• **WORK REQUEST**
Please return every line of the records below that contains the word "grantPending".
== SOURCE MATERIAL ==
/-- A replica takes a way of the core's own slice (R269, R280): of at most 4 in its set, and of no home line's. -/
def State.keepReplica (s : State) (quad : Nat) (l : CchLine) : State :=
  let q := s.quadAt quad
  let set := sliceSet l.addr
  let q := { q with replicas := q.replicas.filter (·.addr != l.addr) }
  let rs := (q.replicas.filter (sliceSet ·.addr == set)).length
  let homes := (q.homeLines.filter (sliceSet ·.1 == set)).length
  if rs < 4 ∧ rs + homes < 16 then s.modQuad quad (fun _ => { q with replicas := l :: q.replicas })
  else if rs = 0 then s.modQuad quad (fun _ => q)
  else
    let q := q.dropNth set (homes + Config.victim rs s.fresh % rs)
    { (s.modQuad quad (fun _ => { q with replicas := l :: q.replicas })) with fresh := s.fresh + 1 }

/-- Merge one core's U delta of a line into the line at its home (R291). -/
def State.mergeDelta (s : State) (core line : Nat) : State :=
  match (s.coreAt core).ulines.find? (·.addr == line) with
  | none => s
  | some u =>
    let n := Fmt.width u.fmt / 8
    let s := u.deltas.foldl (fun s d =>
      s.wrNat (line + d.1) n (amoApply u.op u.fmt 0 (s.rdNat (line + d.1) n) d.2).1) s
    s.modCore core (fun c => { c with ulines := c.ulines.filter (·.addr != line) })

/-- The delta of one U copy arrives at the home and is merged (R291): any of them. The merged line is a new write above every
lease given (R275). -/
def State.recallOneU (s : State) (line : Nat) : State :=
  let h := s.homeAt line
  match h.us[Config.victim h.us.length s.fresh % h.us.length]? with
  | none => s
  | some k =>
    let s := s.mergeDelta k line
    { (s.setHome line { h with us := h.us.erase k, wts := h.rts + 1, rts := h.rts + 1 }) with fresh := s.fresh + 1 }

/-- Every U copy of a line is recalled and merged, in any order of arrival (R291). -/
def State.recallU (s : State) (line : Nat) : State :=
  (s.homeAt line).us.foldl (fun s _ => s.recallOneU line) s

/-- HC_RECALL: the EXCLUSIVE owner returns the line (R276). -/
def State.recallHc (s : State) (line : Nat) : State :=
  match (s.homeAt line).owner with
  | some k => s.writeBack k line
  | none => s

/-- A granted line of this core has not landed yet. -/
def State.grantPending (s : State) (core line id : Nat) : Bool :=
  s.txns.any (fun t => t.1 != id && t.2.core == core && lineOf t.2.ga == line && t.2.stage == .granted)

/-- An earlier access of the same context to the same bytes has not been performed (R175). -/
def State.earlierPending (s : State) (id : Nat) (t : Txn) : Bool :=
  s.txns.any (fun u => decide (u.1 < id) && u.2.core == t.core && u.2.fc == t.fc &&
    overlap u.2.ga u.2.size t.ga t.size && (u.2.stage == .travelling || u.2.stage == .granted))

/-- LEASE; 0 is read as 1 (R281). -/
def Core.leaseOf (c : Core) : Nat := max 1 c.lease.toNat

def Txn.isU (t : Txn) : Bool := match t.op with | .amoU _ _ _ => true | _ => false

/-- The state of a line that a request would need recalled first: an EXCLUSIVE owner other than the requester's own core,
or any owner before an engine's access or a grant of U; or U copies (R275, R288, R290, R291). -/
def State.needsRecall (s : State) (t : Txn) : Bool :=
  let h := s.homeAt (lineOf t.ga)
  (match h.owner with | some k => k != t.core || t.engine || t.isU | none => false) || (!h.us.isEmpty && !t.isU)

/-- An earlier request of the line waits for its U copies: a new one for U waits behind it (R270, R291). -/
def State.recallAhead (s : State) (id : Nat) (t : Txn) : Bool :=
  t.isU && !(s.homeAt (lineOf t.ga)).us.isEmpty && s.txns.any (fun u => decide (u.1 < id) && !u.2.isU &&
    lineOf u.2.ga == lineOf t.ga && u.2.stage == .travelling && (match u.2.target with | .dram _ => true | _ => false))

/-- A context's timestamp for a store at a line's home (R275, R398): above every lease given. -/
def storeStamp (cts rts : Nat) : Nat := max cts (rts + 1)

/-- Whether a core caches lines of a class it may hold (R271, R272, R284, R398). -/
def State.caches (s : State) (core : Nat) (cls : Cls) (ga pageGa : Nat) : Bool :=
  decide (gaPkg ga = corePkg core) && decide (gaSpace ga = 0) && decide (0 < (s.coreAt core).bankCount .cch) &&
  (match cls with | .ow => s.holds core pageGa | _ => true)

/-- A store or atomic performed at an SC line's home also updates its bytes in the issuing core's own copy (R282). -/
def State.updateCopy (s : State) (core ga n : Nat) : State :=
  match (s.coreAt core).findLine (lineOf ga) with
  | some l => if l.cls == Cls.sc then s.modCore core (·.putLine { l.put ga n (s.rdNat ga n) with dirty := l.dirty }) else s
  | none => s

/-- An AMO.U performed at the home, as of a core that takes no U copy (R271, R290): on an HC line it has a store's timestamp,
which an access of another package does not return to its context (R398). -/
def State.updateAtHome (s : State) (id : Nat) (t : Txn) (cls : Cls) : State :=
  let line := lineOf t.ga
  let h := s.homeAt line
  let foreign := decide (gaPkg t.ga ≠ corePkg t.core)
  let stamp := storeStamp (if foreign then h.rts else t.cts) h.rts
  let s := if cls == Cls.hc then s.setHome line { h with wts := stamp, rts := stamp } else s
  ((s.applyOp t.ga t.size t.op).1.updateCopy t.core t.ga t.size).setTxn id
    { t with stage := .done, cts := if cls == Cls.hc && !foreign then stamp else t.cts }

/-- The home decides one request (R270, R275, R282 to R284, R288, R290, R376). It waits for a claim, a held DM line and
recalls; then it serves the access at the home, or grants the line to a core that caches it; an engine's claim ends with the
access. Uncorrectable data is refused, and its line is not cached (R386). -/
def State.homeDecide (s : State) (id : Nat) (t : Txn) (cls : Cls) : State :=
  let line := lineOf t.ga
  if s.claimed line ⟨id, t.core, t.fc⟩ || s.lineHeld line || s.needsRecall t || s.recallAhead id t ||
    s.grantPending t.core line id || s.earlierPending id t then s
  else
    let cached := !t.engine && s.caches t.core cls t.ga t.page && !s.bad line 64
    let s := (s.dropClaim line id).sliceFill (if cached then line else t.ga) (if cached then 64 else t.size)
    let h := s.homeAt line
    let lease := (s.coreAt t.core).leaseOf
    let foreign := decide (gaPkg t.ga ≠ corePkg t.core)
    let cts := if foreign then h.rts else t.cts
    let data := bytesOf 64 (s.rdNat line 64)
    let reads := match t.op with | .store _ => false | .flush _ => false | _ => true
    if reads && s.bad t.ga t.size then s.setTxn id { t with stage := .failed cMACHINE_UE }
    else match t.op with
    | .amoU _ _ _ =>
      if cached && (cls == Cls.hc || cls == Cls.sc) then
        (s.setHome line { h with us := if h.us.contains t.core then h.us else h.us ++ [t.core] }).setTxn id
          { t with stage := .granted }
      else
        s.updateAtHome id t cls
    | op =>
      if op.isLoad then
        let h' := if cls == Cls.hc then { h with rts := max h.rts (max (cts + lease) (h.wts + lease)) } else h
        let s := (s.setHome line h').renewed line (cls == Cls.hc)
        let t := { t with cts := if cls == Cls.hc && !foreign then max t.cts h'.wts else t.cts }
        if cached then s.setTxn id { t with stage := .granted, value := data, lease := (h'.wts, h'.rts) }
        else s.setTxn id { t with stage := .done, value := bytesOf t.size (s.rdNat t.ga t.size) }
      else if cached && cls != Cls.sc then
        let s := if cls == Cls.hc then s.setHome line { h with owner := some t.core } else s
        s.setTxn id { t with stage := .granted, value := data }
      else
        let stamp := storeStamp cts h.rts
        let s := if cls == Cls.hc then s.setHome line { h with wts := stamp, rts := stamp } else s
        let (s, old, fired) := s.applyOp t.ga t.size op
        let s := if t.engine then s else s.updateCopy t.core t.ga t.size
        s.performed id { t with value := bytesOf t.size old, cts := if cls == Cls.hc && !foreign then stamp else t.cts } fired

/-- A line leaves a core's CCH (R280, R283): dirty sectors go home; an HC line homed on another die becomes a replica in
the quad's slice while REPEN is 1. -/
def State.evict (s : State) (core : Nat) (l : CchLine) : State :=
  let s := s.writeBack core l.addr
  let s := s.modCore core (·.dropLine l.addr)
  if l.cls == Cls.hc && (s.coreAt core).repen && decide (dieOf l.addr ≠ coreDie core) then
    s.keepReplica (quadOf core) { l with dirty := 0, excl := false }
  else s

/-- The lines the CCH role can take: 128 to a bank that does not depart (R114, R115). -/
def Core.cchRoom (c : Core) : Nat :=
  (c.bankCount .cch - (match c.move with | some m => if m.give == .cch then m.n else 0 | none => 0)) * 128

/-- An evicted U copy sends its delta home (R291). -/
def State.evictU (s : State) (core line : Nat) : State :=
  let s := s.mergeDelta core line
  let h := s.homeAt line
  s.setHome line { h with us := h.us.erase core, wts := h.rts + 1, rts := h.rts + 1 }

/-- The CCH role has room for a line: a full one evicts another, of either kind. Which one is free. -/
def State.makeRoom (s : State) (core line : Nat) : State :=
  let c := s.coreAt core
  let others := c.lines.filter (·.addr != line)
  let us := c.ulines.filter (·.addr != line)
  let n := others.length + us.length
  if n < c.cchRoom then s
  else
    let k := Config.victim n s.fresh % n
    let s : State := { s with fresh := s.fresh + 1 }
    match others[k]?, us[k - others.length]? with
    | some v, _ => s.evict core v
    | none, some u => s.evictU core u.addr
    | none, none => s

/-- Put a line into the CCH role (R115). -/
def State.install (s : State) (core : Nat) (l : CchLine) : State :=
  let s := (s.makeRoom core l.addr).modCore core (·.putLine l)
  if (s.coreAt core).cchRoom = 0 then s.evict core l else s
===
== SOURCE MATERIAL ==
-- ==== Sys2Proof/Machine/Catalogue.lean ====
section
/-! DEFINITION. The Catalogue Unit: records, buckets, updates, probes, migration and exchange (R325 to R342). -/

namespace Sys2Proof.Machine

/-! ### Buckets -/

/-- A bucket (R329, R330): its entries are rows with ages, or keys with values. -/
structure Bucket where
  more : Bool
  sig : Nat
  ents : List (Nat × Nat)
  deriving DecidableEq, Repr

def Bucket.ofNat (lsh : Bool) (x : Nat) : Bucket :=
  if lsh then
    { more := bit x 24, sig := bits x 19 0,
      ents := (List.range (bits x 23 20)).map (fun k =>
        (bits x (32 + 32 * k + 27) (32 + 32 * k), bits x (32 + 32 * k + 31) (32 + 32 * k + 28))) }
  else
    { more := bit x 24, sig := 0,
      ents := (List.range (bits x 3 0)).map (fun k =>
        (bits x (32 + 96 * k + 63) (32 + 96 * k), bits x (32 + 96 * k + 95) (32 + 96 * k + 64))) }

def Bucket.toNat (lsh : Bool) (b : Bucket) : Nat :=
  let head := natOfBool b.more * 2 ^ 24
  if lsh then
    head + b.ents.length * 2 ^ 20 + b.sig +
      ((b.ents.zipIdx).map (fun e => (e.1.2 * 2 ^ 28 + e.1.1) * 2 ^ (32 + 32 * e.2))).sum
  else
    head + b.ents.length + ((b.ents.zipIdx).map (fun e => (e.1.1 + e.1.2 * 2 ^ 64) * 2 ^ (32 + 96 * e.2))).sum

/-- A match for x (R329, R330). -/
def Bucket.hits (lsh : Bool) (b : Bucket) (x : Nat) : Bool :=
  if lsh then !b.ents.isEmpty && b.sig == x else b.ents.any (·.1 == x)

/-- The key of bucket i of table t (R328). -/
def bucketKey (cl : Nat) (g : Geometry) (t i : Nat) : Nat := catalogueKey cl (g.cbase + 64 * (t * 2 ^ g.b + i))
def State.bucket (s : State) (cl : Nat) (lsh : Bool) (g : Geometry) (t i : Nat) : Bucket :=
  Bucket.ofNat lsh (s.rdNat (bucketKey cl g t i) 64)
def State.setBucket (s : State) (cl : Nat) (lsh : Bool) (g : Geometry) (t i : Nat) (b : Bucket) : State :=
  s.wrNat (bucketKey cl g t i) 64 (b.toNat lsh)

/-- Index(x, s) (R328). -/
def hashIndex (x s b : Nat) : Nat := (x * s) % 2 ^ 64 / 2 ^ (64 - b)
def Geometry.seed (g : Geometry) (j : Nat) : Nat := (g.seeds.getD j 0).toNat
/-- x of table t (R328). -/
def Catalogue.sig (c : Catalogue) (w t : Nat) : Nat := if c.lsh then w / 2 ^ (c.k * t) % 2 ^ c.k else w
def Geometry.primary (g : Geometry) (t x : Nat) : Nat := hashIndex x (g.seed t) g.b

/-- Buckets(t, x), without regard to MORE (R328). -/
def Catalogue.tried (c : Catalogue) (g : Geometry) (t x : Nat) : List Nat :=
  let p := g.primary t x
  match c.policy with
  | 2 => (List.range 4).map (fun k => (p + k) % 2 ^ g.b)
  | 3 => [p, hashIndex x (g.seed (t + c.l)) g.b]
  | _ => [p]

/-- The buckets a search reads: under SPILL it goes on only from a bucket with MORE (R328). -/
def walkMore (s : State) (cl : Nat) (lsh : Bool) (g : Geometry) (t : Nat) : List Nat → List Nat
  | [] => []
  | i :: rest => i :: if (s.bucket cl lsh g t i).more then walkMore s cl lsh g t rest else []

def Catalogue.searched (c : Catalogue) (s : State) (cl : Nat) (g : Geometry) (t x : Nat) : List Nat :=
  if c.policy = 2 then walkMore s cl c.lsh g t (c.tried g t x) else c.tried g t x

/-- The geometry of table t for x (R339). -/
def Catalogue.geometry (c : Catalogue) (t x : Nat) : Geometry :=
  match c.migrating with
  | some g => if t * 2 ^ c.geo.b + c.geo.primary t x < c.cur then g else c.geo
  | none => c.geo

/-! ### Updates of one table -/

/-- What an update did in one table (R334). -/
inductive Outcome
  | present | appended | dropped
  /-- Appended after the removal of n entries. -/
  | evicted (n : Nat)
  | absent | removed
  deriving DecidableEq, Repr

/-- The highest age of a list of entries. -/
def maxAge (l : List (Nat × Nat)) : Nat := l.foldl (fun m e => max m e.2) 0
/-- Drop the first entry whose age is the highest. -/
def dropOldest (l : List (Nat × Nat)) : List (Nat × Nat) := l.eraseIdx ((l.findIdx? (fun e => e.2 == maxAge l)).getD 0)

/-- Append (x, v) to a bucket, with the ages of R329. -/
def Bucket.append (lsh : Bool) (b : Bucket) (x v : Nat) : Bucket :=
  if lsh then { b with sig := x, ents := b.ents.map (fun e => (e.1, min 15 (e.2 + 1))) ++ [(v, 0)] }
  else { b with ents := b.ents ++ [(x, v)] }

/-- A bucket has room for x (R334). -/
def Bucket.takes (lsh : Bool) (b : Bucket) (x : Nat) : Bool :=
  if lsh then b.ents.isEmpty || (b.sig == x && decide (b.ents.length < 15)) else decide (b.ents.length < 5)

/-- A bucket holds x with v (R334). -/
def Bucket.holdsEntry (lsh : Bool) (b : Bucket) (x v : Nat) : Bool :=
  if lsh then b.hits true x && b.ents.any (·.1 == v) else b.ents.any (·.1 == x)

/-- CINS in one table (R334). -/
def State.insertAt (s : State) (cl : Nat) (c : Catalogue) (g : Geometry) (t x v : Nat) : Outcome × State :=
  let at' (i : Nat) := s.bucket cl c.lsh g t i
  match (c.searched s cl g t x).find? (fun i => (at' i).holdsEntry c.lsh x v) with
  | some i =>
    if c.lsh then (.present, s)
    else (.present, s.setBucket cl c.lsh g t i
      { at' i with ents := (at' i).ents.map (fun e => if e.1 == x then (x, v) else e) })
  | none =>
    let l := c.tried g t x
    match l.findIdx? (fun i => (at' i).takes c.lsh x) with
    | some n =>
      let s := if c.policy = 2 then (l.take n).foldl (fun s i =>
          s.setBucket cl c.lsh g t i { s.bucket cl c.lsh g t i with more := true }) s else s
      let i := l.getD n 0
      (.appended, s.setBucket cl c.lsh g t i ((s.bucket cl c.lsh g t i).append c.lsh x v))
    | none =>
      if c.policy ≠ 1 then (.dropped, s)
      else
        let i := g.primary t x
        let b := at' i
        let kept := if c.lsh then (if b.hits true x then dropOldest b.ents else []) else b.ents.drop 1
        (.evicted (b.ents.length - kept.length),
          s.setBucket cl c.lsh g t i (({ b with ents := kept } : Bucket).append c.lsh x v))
===
• **EXERCISE ANSWER**
def State.grantPending (s : State) (core line id : Nat) : Bool :=
    s.grantPending t.core line id || s.earlierPending id t then s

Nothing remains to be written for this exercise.